Fact News Service
Chandigarh, December 10: Citi (Citigroup) has projected that India’s benchmark stock index Nifty 50 could rise by about 10.3% by end-2026, reaching approximately 28,500 points.
This bullish outlook is anchored on expectations of a rebound in consumption and a strengthening domestic demand environment, which analysts at Citi believe will fuel corporate earnings and boost investor sentiment.
The forecast comes at a time of increasing optimism, as recent policy announcements and large-scale investments in technology by global firms are generating a positive macroeconomic environment for India. Together, these factors are expected to strengthen India’s growth trajectory, attract foreign investment and stimulate domestic demand.

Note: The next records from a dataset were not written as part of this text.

/-- A register's word address written from a list, upward in steps of 4. -/
def State.wrWords (s : State) : Nat → List Word → State
  | _, [] => s
  | a, w :: ws => (s.wrW a w).wrWords (a + 4) ws

/-- Two 32-bit words as one 64-bit word, the low one first. -/
def dw (lo hi : Nat) : DWord := BitVec.ofNat 64 (lo % 2 ^ 32 + (hi % 2 ^ 32) * 2 ^ 32)

/-- A timestamp packed as payload words 1 to 3 of a log sheaf (R401): low word first, the last high half 0. -/
def packStamp : List Word → List DWord
  | [a, b, c, d, e] => [dw a.toNat b.toNat, dw c.toNat d.toNat, dw e.toNat 0]
  | _ => [0, 0, 0]

/-! ### The log engine's queue, hedges, tamper evidence -/

/-- An event record of Table 16-4 joins the log engine's queue (R458), stamped on `INT_CTL.FW`. -/
def State.logEv (s : State) (code a0 a1 a2 : Nat) : State :=
  { s with evl := s.evl ++
      [{ type := 0x0101, payload := packStamp (s.stamp (s.rd INT_CTL_FW)) ++ [dw code a0, dw a1 a2] }] }

/-- A spare is brought in (R455): counted, flagged and, by the caller, logged. -/
def State.swapIn (s : State) : State := (s.inc YLD_SWAPCNT_V).flag YLD_STAT_SWAP

/-- A hedge violation of class `cls` (R408): the flag, the count, the record and the log. -/
def State.violate (s : State) (cls orig num addr : Nat) : State :=
  let s := s.setBit HDG_STAT cls
  let s := s.inc HDG_VCNT_V
  let s := s.wrW HDG_VLAST (BitVec.ofNat 32 (cls * 2 ^ 28 + orig * 2 ^ 24 + num % 256))
  let s := s.wrW HDG_VADDR (BitVec.ofNat 32 addr)
  s.logEv 0x000C cls orig addr

/-- A cause of the safe state: it enters in the next cycle, each cause once for one cycle (R411). -/
def State.safeCause (s : State) (cause : Nat) : State :=
  if s.safeQ.contains cause then s else { s with safeQ := s.safeQ ++ [cause] }

/-- The lowest category with a bit that is due and does not wait for the next power-up (R417). -/
def State.burnDue (s : State) : Option Nat :=
  (List.range 8).find? fun c => decide (bit (s.rd TMP_BURNPEND_V) c = 1) && decide (bit s.burnFail c = 0)

/-- Unless a bit is being burned or `PFWARN` is taken, the burn of the next due bit begins (R417). -/
def State.burnNext (s : State) : State :=
  if s.burnCat.isSome || s.pfTaken || s.burnDue.isNone then s
  else { s with burnCat := s.burnDue, burnTry := 0, burnAt := s.clk }

/-- An OTP bit of category `c` falls due unless one did in this power-up within 24 h, or the category is full
(R417). -/
def State.otpBitDue (s : State) (c : Nat) : State :=
  let last := Sparse.get (fun _ => none) c s.otpDue
  let due := match last with
    | none => true
    | some t => decide (t + cyDay ≤ s.clk)
  if due && decide (s.rd (TMP_OTP_V c) < 64) then
    ({ s.wr (bitFld TMP_BURNPEND c) 1 with otpDue := Sparse.set (fun _ => none) c (some s.clk) s.otpDue } : State).burnNext
  else s

/-- A tamper event of category `c` with main power present, counted `n` times (R416). -/
def State.tamperN (s : State) (c n : Nat) : State :=
  let s := s.setBit TMP_STAT c
  let s := s.add (TMP_EVCNT_V c) n
  let s := s.otpBitDue c
  s.logEv 0x0013 c (s.rd (TMP_EVCNT_V c)) 0

/-- A tamper event of category `c` with main power present (R416). -/
def State.tamper (s : State) (c : Nat) : State := s.tamperN c 1

/-- The target code of `TMP_BIC` for an address (Table 14-7). -/
def bicTarget (a : Nat) : Nat :=
  if a < 0x200000 then 0
  else if a < 0x400000 then 1
  else if a < 0x800000 then 2
  else if a < 0xC00000 then 3
  else if a < 0xF00000 then 4
  else if a < 0x1000000 then 5
  else if a < 0x1100000 then 0x20 + (a - 0x1000000) / 0x1000
  else if a < 0x1200000 then 6
  else 5

/-- An integrity mismatch (R418), with the escalation of R420: the eighth within 1 s forces the safe state. -/
def State.bicMismatch (s : State) (orig addr : Nat) (inj : Bool) : State :=
  let s := s.flag TMP_STAT_BIC
  let s := s.inc TMP_BIC_COUNT
  let s := s.wr TMP_BIC_INJ (b2n inj)
  let s := s.wr TMP_BIC_ORIG orig
  let s := s.wr TMP_BIC_TGT (bicTarget addr)
  let s := s.wrW TMP_BICADDR (BitVec.ofNat 32 addr)
  let s := if inj then s else s.tamper 7
  let ts := ((s.clk :: s.bicT).filter (fun t => usTick s.clk < usTick t + 1000000)).take 8
  let s := { s with bicT := ts }
  if ts.length = 8 then s.safeCause 1 else s

/-- A refused access (R21): recorded with its originator code (Table 01-7). -/
def State.refuse (s : State) (orig addr : Nat) (isWrite : Bool) : State :=
  let s := s.wrW SYS_MAPERR (BitVec.ofNat 32 addr)
  let s := s.inc SYS_MAPSRC_COUNT
  let s := s.wr SYS_MAPSRC_WR (b2n isWrite)
  s.wr SYS_MAPSRC_ORIG orig

/-! ### Requests that meet in one cycle -/

/-- The registers as the object of requests: direct writes come before a deal (R364). -/
def objRegs : Nat := 122

/-- A request of place `p` in the order of object `o` is carried out in this cycle (log 118). -/
def State.took (s : State) (o p : Nat) : State := { s with taken := s.taken ++ [(o, p)] }

/-! ### The revenue configuration (R437) -/

/-- The registers of the revenue configuration record, in its order (R437). -/
def revRegs : List Nat :=
  (List.range 16).flatMap (fun f =>
    [TAL_FCFG f, TAL_FCHV f, TAL_FCHI f, TAL_START f, TAL_NOLOAD f, TAL_LOSSI f, TAL_LOSSV f])
  ++ (List.range 16).flatMap (fun n => [PLS_CFG n, PLS_CONSTL n, PLS_CONSTH n])
  ++ (List.range 4).map PLS_SPARE ++ (List.range 48).map ANA_CHCFG ++ (List.range 24).map ANA_GANG
  ++ (List.range 48).map FLT_SHIFT
  ++ (List.range 4).flatMap (fun n =>
    [FUR_SRC n, FUR_OFS n, FUR_NOM n, FUR_ENC n, FUR_CYCSETL n, FUR_CYCSETH n, FUR_CTL n])
  ++ [NVM_CTL]

/-- The register at `a`, which held `was`, has been written: where the revenue configuration record holds it and it has
changed, the next commit writes that record (R287). -/
def State.revMark (s : State) (a : Nat) (was : Word) : State :=
  { s with revDirty := s.revDirty || (decide (s.rdW a ≠ was) && revRegs.contains a) }

end Sys2Proof.Machine
end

If the projection holds, the anticipated rise in the stock market could benefit both retail and institutional investors. Gains in valuations may encourage more investments in equities, potentially leading to wealth creation and increased liquidity in the markets.
However, analysts also caution that the forecast depends on macroeconomic stability, sustained consumer demand, and global economic conditions — any adverse global shocks or domestic headwinds (like inflation, currency volatility or geopolitical issues) could alter the trajectory.
Overall, the Citi projection reflects growing investor confidence in India’s economic fundamentals and corporate growth potential, marking a positive sign for markets, policymakers, and investors alike.